Repeat exactly, and only, the lines below starting at the line that contains "to even. -/" and ending at the line that contains "let r := m % 2 ^ t", inclusive of both.

++++ Provided records ++++

-- ==== Sys2Proof/Machine/Half.lean ====
section
/-!
DEFINITION. Binary16 arithmetic as R147 states it: exact dyadic results, rounded once to nearest even, subnormals flushed
to zero with their sign, NaN results 0x7E00, overflow by SAT. Where the sign of a zero or the handling of an input is not
stated, IEEE 754 as R147 names it decides (log entry 12).
-/
namespace Sys2Proof.Config

/-- Which of the codes within 1 ulp of the exact result RCP, RSQ, LOG2 or EXP2 answers, for the opcode and the operand's code: R147
states no more (log entry 13). [log entry 13: DEDUCED] -/
opaque halfUlp : (opc a : Nat) → Nat

end Sys2Proof.Config

namespace Sys2Proof.Machine

/-- A binary16 value: NaN, an infinity, or (−1)^s · m · 2^e. -/
inductive HalfVal where
  | nan
  | inf (s : Bool)
  | num (s : Bool) (m : Nat) (e : Int)
deriving DecidableEq, Repr

/-- The value of a code; a subnormal input is flushed to zero, its sign kept. -/
def HalfVal.ofCode (h : Nat) : HalfVal :=
  let s := bit h 15
  let ex := slice h 14 10
  let fr := slice h 9 0
  if ex = 31 then (if fr = 0 then .inf s else .nan)
  else if ex = 0 then .num s 0 0
  else .num s (1024 + fr) ((ex : Int) - 25)

/-- The quiet NaN a NaN result is; with SAT set a NaN gives 0. -/
def halfNan (sat : Bool) : Nat := if sat then 0 else 0x7E00

/-- The code of an overflow of sign `s`. -/
def halfOver (sat s : Bool) : Nat := b2n s * 0x8000 + (if sat then 0x7BFF else 0x7C00)

/-- `m · 2^k` for `k ≥ 0`; otherwise `m / 2^(−k)` rounded to nearest, ties to even. -/
def rneScale (m : Nat) (k : Int) : Nat :=
  if 0 ≤ k then m * 2 ^ k.toNat
  else
    let t := (-k).toNat
    let q := m / 2 ^ t
    let r := m % 2 ^ t
    if 2 ^ t < 2 * r || (2 * r == 2 ^ t && q % 2 == 1) then q + 1 else q

/-- The code of (−1)^s · m · 2^e rounded once (R147). [log entry 12: DEDUCED] -/
def halfRound (sat s : Bool) (m : Nat) (e : Int) : Nat :=
  if m = 0 then b2n s * 0x8000
  else
    let top : Int := (Nat.log2 m : Int) + e
    let q : Int := (if top < -14 then -14 else top) - 10
    let mant := rneScale m (e - q)
    if mant < 1024 then b2n s * 0x8000
    else
      let c := (q + 24).toNat * 1024 + mant
      if 0x7C00 ≤ c then halfOver sat s else b2n s * 0x8000 + c

/-- The code of a value times 2^k, rounded once. -/
def HalfVal.toCode (sat : Bool) (k : Int) : HalfVal → Nat
  | .nan => halfNan sat
  | .inf s => b2n s * 0x8000 + 0x7C00
  | .num s m e => halfRound sat s m (e + k)

/-- The signed integer of a number in units of 2^u, for u at most its exponent. -/
def halfUnits (s : Bool) (m : Nat) (e u : Int) : Int :=
  let v : Int := ((m * 2 ^ (e - u).toNat : Nat) : Int)
  if s then -v else v

/-- The negation. -/
def HalfVal.neg : HalfVal → HalfVal
  | .nan => .nan
  | .inf s => .inf (!s)
  | .num s m e => .num (!s) m e

/-- The magnitude. -/
def HalfVal.abs : HalfVal → HalfVal
  | .nan => .nan
  | .inf _ => .inf false
  | .num _ m e => .num false m e

/-- The exact sum. An exact zero sum of non-zero or unlike-signed terms is +0. -/
def HalfVal.add : HalfVal → HalfVal → HalfVal
  | .nan, _ => .nan
  | _, .nan => .nan
  | .inf s, .inf t => if s = t then .inf s else .nan
  | .inf s, _ => .inf s
  | _, .inf t => .inf t
  | .num s m e, .num t n f =>
    let u := if e < f then e else f
    let x := halfUnits s m e u + halfUnits t n f u
    if x = 0 then .num (s && t && m == 0 && n == 0) 0 0 else .num (decide (x < 0)) x.natAbs u

/-- The exact product. -/
def HalfVal.mul : HalfVal → HalfVal → HalfVal
  | .nan, _ => .nan
  | _, .nan => .nan
  | .inf s, .inf t => .inf (s != t)
  | .inf s, .num t n _ => if n = 0 then .nan else .inf (s != t)
  | .num s m _, .inf t => if m = 0 then .nan else .inf (s != t)
  | .num s m e, .num t n f => .num (s != t) (m * n) (e + f)

/-- Whether `a < b`; a comparison with a NaN is false. -/
def HalfVal.lt : HalfVal → HalfVal → Bool
  | .nan, _ => false
  | _, .nan => false
  | .inf s, .inf t => s && !t
  | .inf s, _ => s
  | _, .inf t => !t
  | .num s m e, .num t n f =>
    let u := if e < f then e else f
    decide (halfUnits s m e u < halfUnits t n f u)

/-- Whether `a = b`; a comparison with a NaN is false. -/
def HalfVal.eqv (a b : HalfVal) : Bool := a != .nan && b != .nan && !a.lt b && !b.lt a

/-- The smaller of two values, NaN where either is one. -/
def HalfVal.min (a b : HalfVal) : HalfVal := if a = .nan || b = .nan then .nan else if b.lt a then b else a

/-- The larger of two values, NaN where either is one. -/
def HalfVal.max (a b : HalfVal) : HalfVal := if a = .nan || b = .nan then .nan else if a.lt b then b else a

/-- The integer nearest to a value times 2^k, halves upward; NaN gives 0, an infinity the end of the range (R147). [log entry 12: DEDUCED] -/
def HalfVal.toInt (lo hi : Int) (k : Int) : HalfVal → Int
  | .nan => 0
  | .inf s => if s then lo else hi
  | .num s m e =>
    let x := e + k
    if 0 ≤ x then halfUnits s m x 0
    else (2 * halfUnits s m 0 0 + ((2 ^ (-x).toNat : Nat) : Int)) / ((2 ^ ((-x).toNat + 1) : Nat) : Int)

/-! ### RCP, RSQ, LOG2 and EXP2 (R147) -/

/-- The fraction and exponent of a positive code: its value is `m · 2^e`. -/
def halfParts (c : Nat) : Nat × Int :=
  if c < 1024 then (c, -24) else (1024 + c % 1024, ((c / 1024 : Nat) : Int) - 25)

/-- The largest of the 2¹⁵ non-negative codes for which `le` holds, where `le` holds up to some value and not beyond: bit by bit from the
highest. [log entry 13: DEDUCED] -/
def halfSearch (le : Nat → Bool) : Nat := (List.range 15).foldr (fun k c => if le (c + 2 ^ k) then c + 2 ^ k else c) 0

/-- Whether `m · 2^e ≤ 1`. -/
def leOne (m : Nat) (e : Int) : Bool := decide (m * 2 ^ e.toNat ≤ 2 ^ (-e).toNat)

/-- Whether `m^(2^t) ≤ 2^y`. -/
def powLe (m t : Nat) (y : Int) : Bool :=
  let l : Int := ((Nat.log2 (m ^ 2 ^ t) : Nat) : Int)
  decide (m = 0) || decide (l < y) || (decide (l = y) && m == 2 ^ Nat.log2 m)

/-- Whether a code is at most `1 / (m · 2^e)`, for `m` positive. [log entry 13: DEDUCED] -/
def rcpLe (m : Nat) (e : Int) (c : Nat) : Bool := let (n, f) := halfParts c; leOne (n * m) (f + e)

/-- Whether a code is at most `1 / √(m · 2^e)`. [log entry 13: DEDUCED] -/
def rsqLe (m : Nat) (e : Int) (c : Nat) : Bool := let (n, f) := halfParts c; leOne (n * n * m) (2 * f + e)

/-- Whether a code is at most the magnitude of `log₂ (m · 2^e)`: `2^(n · 2^f)` against `m · 2^e`, both raised to the power `2^t` that makes
the exponent whole. [log entry 13: DEDUCED] -/
def logLe (m : Nat) (e : Int) (c : Nat) : Bool :=
  let (n, f) := halfParts c
  let t := (-f).toNat
  let y : Int := ((n * 2 ^ (f + t).toNat : Nat) : Int)
  let u : Int := e * ((2 ^ t : Nat) : Int)
  if ((Nat.log2 m : Nat) : Int) + e < 0 then powLe m t (-y - u)
  else decide (y ≤ ((Nat.log2 (m ^ 2 ^ t) : Nat) : Int) + u)

/-- Whether a code is at most `2^x` for x = ±`m · 2^e`. Nearer to 0 than 2⁻¹¹, `2^x` lies within one code of 1. [log entry 13: DEDUCED] -/
def expLe (s : Bool) (m : Nat) (e : Int) (c : Nat) : Bool :=
  let (n, f) := halfParts c
  if ((Nat.log2 m : Nat) : Int) + e < -11 then decide (c ≤ if s then 0x3BFF else 0x3C00)
  else
    let t := (-e).toNat
    let x : Int := ((m * 2 ^ (e + t).toNat : Nat) : Int)
    powLe n t ((if s then -x else x) - f * ((2 ^ t : Nat) : Int))

/-- A code within 1 ulp of a positive result: the largest one at most the exact result, the next, or, where that one is exact, the one
before; subnormals are flushed and an overflow goes by SAT. [log entry 13: DEDUCED] -/
def halfNear (opc a : Nat) (sat s exact : Bool) (le : Nat → Bool) : Nat :=
  let lo := halfSearch le
  let k := Config.halfUlp opc a
  let c := if exact then lo + k % 3 - 1 else lo + k % 2
  if c < 0x400 then b2n s * 0x8000 else if 0x7C00 ≤ c then halfOver sat s else b2n s * 0x8000 + c

end Sys2Proof.Machine
end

++++

| Written reply |
/-- `m · 2^k` for `k ≥ 0`; otherwise `m / 2^(−k)` rounded to nearest, ties to even. -/
def rneScale (m : Nat) (k : Int) : Nat :=
  if 0 ≤ k then m * 2 ^ k.toNat
  else
    let t := (-k).toNat
    let q := m / 2 ^ t
    let r := m % 2 ^ t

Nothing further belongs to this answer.